::: Exercise input :::

-- ==== Sys2Proof/Machine/EvCopy.lean ====
section
/-! DEFINITION. The copy engine: CHAIN_TAKE, COPY_RECORD_READ, RING_SLOT_RESERVE, COPY_SECTOR_WRITE and
COPY_RECORD_FINISH (R215 to R226). -/

namespace Sys2Proof.Machine

/-! ### The fields of a record (R217, R218) -/

/-- The side of a record: its kind, its handle, its address, and which stride it uses. -/
structure CpSide where
  kind : Nat
  th   : Nat
  addr : Nat
  dst  : Bool
deriving DecidableEq, Repr

def cpW0 (bs : List Byte) : DWord := recWord bs 0
def cpOwn (bs : List Byte) : Bool := (cpW0 bs).getLsbD 0
def cpIrq (bs : List Byte) : Bool := (cpW0 bs).getLsbD 1
def cpArr (bs : List Byte) : Bool := (cpW0 bs).getLsbD 2
def cpBar (bs : List Byte) : Nat := wfld (cpW0 bs) 32 8
def cpProd (bs : List Byte) : Nat := wfld (cpW0 bs) 40 3
def cpLsz (bs : List Byte) : Nat := wfld (cpW0 bs) 16 4
def cpE (bs : List Byte) : Nat := 2 ^ cpLsz bs
def cpDims (bs : List Byte) : Nat := wfld (cpW0 bs) 8 8
def cpNext (bs : List Byte) : Nat := (recWord bs 1).toNat

def cpSrc (bs : List Byte) : CpSide :=
  { kind := wfld (cpW0 bs) 44 2, th := wfld (cpW0 bs) 48 8, addr := (recWord bs 2).toNat, dst := false }

def cpDst (bs : List Byte) : CpSide :=
  { kind := wfld (cpW0 bs) 20 4, th := wfld (cpW0 bs) 24 8, addr := (recWord bs 3).toNat, dst := true }

/-- Four bytes of a record at an offset. -/
def recWord32 (bs : List Byte) (o : Nat) : Nat := natOf ((bs.drop o).take 4)

/-- The counts of the dimensions, innermost first. -/
def cpCnt (bs : List Byte) : List Nat := (List.range (cpDims bs + 1)).map fun i => recWord32 bs (32 + 12 * i)

/-- The strides of a side, innermost first. -/
def cpStr (bs : List Byte) (dst : Bool) : List Int :=
  (List.range (cpDims bs + 1)).map fun i => sInt 32 (recWord32 bs ((if dst then 40 else 36) + 12 * i))

/-- Elements of a record, and its sectors (R219). -/
def cpCount (bs : List Byte) : Nat := (cpCnt bs).foldl (· * ·) 1
def cpSectors (bs : List Byte) : Nat := (cpE bs * cpCount bs + 31) / 32

/-- The index tuple of element `f`, x0 fastest (R219). -/
def cpTuple : List Nat → Nat → List Nat
  | [], _ => []
  | n :: ns, f => f % n :: cpTuple ns (f / n)

/-- The tuple of an element as a save writes it: that of a record whose last element is written has the outermost count (R226). -/
def cpSaved (cnts : List Nat) (f : Nat) : List Nat :=
  if f = cnts.foldl (· * ·) 1 then (cnts.dropLast.map fun _ => 0) ++ [cnts.getLast?.getD 0] else cpTuple cnts f

/-- The element that a saved tuple names. -/
def cpIndex : List Nat → List Nat → Nat
  | n :: ns, x :: xs => x + n * cpIndex ns xs
  | _, _ => 0

/-- The offset of element `f` on a side. -/
def cpOff (bs : List Byte) (dst : Bool) (f : Nat) : Int :=
  ((cpTuple (cpCnt bs) f).zip (cpStr bs dst)).foldl (fun (acc : Int) x => acc + (x.1 : Int) * x.2) 0

/-- Element `f` is inside the valid count (R219). -/
def cpValid (bs : List Byte) (valid : Nat) (f : Nat) : Bool := decide ((cpTuple (cpCnt bs) f).getLast?.getD 0 < valid)

/-! ### Storage -/

/-- The bytes that a side of kind 1, 2 or 4 addresses: the first byte of the storage, its row bytes and its length. A slot of
a ring takes its index. -/
def cpRoom (s : State) (core unit : Nat) (x : CpSide) (ring : Nat) : Option (Nat × Nat × Nat) :=
  if x.kind = 2 then some (x.th * 32768, 128, 32768)
  else match findTile s core unit x.th with
    | none => none
    | some (_, t) =>
      if x.kind = 1 then some (t.base, t.rowBytes, t.rows * t.rowBytes)
      else
        let n := t.rows / t.ring.slots * t.rowBytes
        some (t.base + ring % t.ring.slots * n, t.rowBytes, n)

/-- The offset of a side's first element within its storage, or its address (R219). -/
def cpBase (x : CpSide) (rowBytes : Nat) : Int :=
  if x.kind = 1 ∨ x.kind = 2 then ((x.addr % 65536 * rowBytes + x.addr / 65536 % 65536 : Nat) : Int) else (x.addr : Int)

/-- The operand buffers are those of the core's owner context (R44). -/
def obOwned (s : State) (core ctx : Nat) : Bool := (getMx s core).owner == some ctx

/-! ### What is wrong with a record (R223, R224) -/

def cpBadFields (bs : List Byte) (nbar : Nat) : Bool :=
  let w := (cpW0 bs).toNat
  let side (x : CpSide) : Bool :=
    ((x.kind == 0 || x.kind == 3) && x.th != 0) || (x.kind == 2 && decide (x.th > 7))
      || ((x.kind == 1 || x.kind == 4) && decide (x.th > 63)) || ((x.kind == 1 || x.kind == 2) && decide (x.addr ≥ 2 ^ 32))
  (w &&& 0xFF00_C800_0000_00F8) != 0 || ((bs.drop 116).any fun b => b != 0)
    || decide ((cpDst bs).kind > 4) || decide (cpLsz bs > 3) || decide (cpDims bs > 6)
    || (cpProd bs != 0 && (cpDst bs).kind != 4) || decide (cpBar bs ≥ nbar) || side (cpSrc bs) || side (cpDst bs)

def cpMisaligned (bs : List Byte) : Bool :=
  let e := cpE bs
  let side (x : CpSide) : Bool :=
    (if x.kind = 1 ∨ x.kind = 2 then x.addr / 65536 % 65536 % e != 0 else x.addr % e != 0)
      || (cpStr bs x.dst).any fun d => d % (e : Int) != 0
  side (cpSrc bs) || side (cpDst bs)

/-- A side's handle is unbound, its buffer is not the context's, its ring has no such producer, or a valid element lies
outside its storage. -/
def cpBadSide (s : State) (core unit ctx valid : Nat) (bs : List Byte) (x : CpSide) : Bool :=
  if x.kind = 0 ∨ x.kind = 3 then false
  else if x.kind = 2 && !obOwned s core ctx then true
  else
    let noRing := x.kind == 4 && match findTile s core unit x.th with
      | some (_, t) => t.kind != .ring || !t.ring.inited || !t.ring.preg.getLsbD (cpProd bs)
      | none => true
    noRing || match cpRoom s core unit x 0 with
      | none => true
      | some (_, rb, len) =>
        (List.range (cpCount bs)).any fun f =>
          let o := cpBase x rb + cpOff bs x.dst f
          cpValid bs valid f && (decide (o < 0) || decide (o + (cpE bs : Int) > (len : Int)))

/-- The reason of the fault that a record has when it is read (R224). -/
def cpReason (s : State) (core unit ctx nbar valid : Nat) (bs : List Byte) (own : Bool) : Option Nat :=
  if own && !cpOwn bs then some 1
  else if cpBadFields bs nbar then some 3
  else if cpMisaligned bs then some 4
  else if cpCount bs * cpE bs > 65536 then some 5
  else if cpBadSide s core unit ctx valid bs (cpSrc bs) || cpBadSide s core unit ctx valid bs (cpDst bs) then some 5
  else none

/-! ### Channels -/

def setChan (s : State) (core i : Nat) (c : Chan) : State :=
  let k := getCore s core
  setCore s core { k with chans := mset k.chans i c }

def dropChan (s : State) (core i : Nat) : State :=
  let s := engClear s core (chanEng i)
  let k := getCore s core
  setCore s core { k with chans := mdel k.chans i }

/-- A status entry of e3 (R222). -/
def cpStatus (addr reason : Nat) (disc fault ends : Bool) : StatusEntry :=
  { bits := dw (reason * 2 ^ 52 + addr % 2 ^ 52 / 64 * 64 + b2n disc * 4 + b2n fault * 2 + b2n ends), ends := ends }

def postCp (s : State) (core gslot : Nat) (e : StatusEntry) : State :=
  postStatus s core gslot fun g => { g with e3 := postQ g.e3 3 e }

/-- The subqueues that the copy engine of a core may take from. -/
def cpCands (s : State) (core : Nat) : List Cand :=
  ((getCore s core).groups.filter fun kv => !engStop s core kv.2.ctx).map fun kv =>
    { gslot := kv.1, core := core, tk := kv.2.tcp }

/-- CHAIN_TAKE: a free channel takes the head of the least pass, once its thread may start (R215, R216, R270). -/
def execChainTake (core chan : Nat) (s : State) : Out :=
  if chan ≥ 4 || (mfind (getCore s core).chans chan).isSome || takeOff s (core / 24) then .next s
  else match choose (cpCands s core) with
    | none => .next s
    | some x =>
      match getGroup s core x.gslot with
      | none => .next s
      | some g =>
        match g.e2 with
        | [] => .next s
        | e :: rest =>
          if !forkReady g e then .next s else
          let s := syncQueues (setGroup s core x.gslot { g with e2 := rest, tcp := charge g.tcp }) core x.gslot
          let head := fld e.bits.toNat 0 52
          let bad := fld e.bits.toNat 52 12 != 0 || fld e.bits.toNat 96 32 != 0
          match e.eval with
          | none => .next s
          | some .drop => .next (postCp s core x.gslot (cpStatus head 0 true false true))
          | some v =>
            if bad || v == .free then
              .next (engineFault (postCp s core x.gslot (cpStatus head 3 false true true)) core x.gslot e.bits 3)
            else .next (setChan s core chan
              { gslot := x.gslot, unit := g.unit, entry := e, valid := BitVec.ofNat 32 (fld e.bits.toNat 64 32),
                next := some head })
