/-- An older load that has not gone to its home reads bytes that the entry writes: program order between overlapping
accesses of one group (R261; DEDUCED, assumption 26). An LDLO that waits for a store which the entry removed goes behind the entry
(assumption 24). -/
def readsFirst (g : Group) (x : SEntry) : Bool :=
  (liveLq g).any fun e => decide (e.seq < x.seq) && e.pieces.any fun p => p.val.isNone && !p.sent &&
    x.pieces.any fun q => overlaps p.tgt p.addr p.len q.tgt q.addr (q.len x.kind)
      && !(e.kind == .lo && q.removed.any fun r => decide (r.2 < e.seq))

/-- The kinds that drain under the release condition. -/
def relDrain (x : SEntry) : Bool :=
  x.rel || match x.kind with
    | .fenceRel | .fenceAr | .pub _ | .disc => true
    | _ => false

/-- What a store asks its home. -/
def reqKind (x : SEntry) : ReqKind :=
  match x.kind with
  | .xst => .xst
  | .atom op => .atom op (2 ^ x.size)
  | .stlo md => .stlo md
  | _ => .store

/-- The request that carries the pieces of an entry in one sector, in lane order. -/
def storeReq (gslot : Nat) (x : SEntry) (p : SPiece) (ps : List SPiece) : Req :=
  { gslot := gslot, seq := x.seq, tgt := p.tgt, addr := p.addr, va := p.va, tol := p.tol, kind := reqKind x, rel := x.rel,
    parts := ps.map fun q => { lane := q.lane, off := q.off, addr := q.addr, len := q.data.length, bytes := q.data,
                               removed := q.removed } }

/-- The pieces of an entry enter the paths to their homes, one request for each sector (R297). -/
def sendStores (s : State) (core gslot : Nat) (x : SEntry) : State :=
  (bySector (fun p => (p.tgt, p.addr)) x.pieces).foldl (fun s ps => match ps with
    | [] => s
    | p :: _ => pathPush s core (homeOf s p.tgt p.addr) (storeReq gslot x p ps)) s

/-- A DISCARD goes to every dome that holds part of its range (R307). -/
def sendDiscard (s : State) (core gslot : Nat) (x : SEntry) : State :=
  (List.range Config.domes).foldl (fun s d =>
    match (x.pieces.map (·.addr)).filter fun a => domeOf s a == d with
    | [] => s
    | a :: as => pathPush s core d
        { gslot := gslot, seq := x.seq, tgt := .dev, addr := a, va := 0, tol := false, kind := .disc (a :: as), parts := [] }) s

/-- Domes that hold part of a list of pages. -/
def domesOf (s : State) (pages : List Nat) : Nat :=
  ((List.range Config.domes).filter fun d => pages.any fun a => domeOf s a == d).length

def modSq (s : State) (core gslot seq : Nat) (f : SEntry → SEntry) : State :=
  modGroup s core gslot fun g => { g with sq := g.sq.map fun e => if e.seq = seq then f e else e }

def dropSq (s : State) (core gslot seq : Nat) : State :=
  modGroup s core gslot fun g => { g with sq := g.sq.filter fun e => e.seq != seq }

/-- The oldest entry is a PUB marker that has drained and has not published yet: nothing drains behind it (R277, R413). -/
def pubPending (g : Group) : Bool :=
  match g.sq with
  | x :: _ => match x.kind with
    | .pub _ => x.drained
    | _ => false
  | [] => false

/-- SQ_DRAIN: the oldest waiting entry drains when its condition holds (R264). -/
def execSqDrain (core gslot : Nat) (s : State) : Out :=
  match getGroup s core gslot with
  | none => .next s
  | some g =>
    match g.sq.find? (fun x => !x.drained) with
    | none => .next s
    | some x =>
      if pubPending g then .next s
      else if relDrain x && (loadsBefore g x.seq || (g.sq.head?.map (·.seq)) != some x.seq) then .next s
      else if readsFirst g x then .next s
      else
        match x.kind with
        | .fenceRel => .next (dropSq s core gslot x.seq)
        | .fenceAr => .next (acquire (dropSq s core gslot x.seq) core)
        | .pub _ => .next (modSq s core gslot x.seq fun e => { e with drained := true })
        | .disc =>
          let n := domesOf s (x.pieces.map (·.addr))
          let s := modSq s core gslot x.seq fun e => { e with drained := true, wait := n }
          .next (sendDiscard s core gslot x)
        | _ =>
          let s := modSq s core gslot x.seq fun e => { e with drained := true }
          .next (sendStores s core gslot x)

:::

How to complete this task
Copy, exactly and only, the lines above that begin with the one containing "sector (R297). -/" and finish with the one containing "pathPush s core d".

Response area
/-- The pieces of an entry enter the paths to their homes, one request for each sector (R297). -/
def sendStores (s : State) (core gslot : Nat) (x : SEntry) : State :=
  (bySector (fun p => (p.tgt, p.addr)) x.pieces).foldl (fun s ps => match ps with
    | [] => s
    | p :: _ => pathPush s core (homeOf s p.tgt p.addr) (storeReq gslot x p ps)) s

/-- A DISCARD goes to every dome that holds part of its range (R307). -/
def sendDiscard (s : State) (core gslot : Nat) (x : SEntry) : State :=
  (List.range Config.domes).foldl (fun s d =>
    match (x.pieces.map (·.addr)).filter fun a => domeOf s a == d with
    | [] => s
    | a :: as => pathPush s core d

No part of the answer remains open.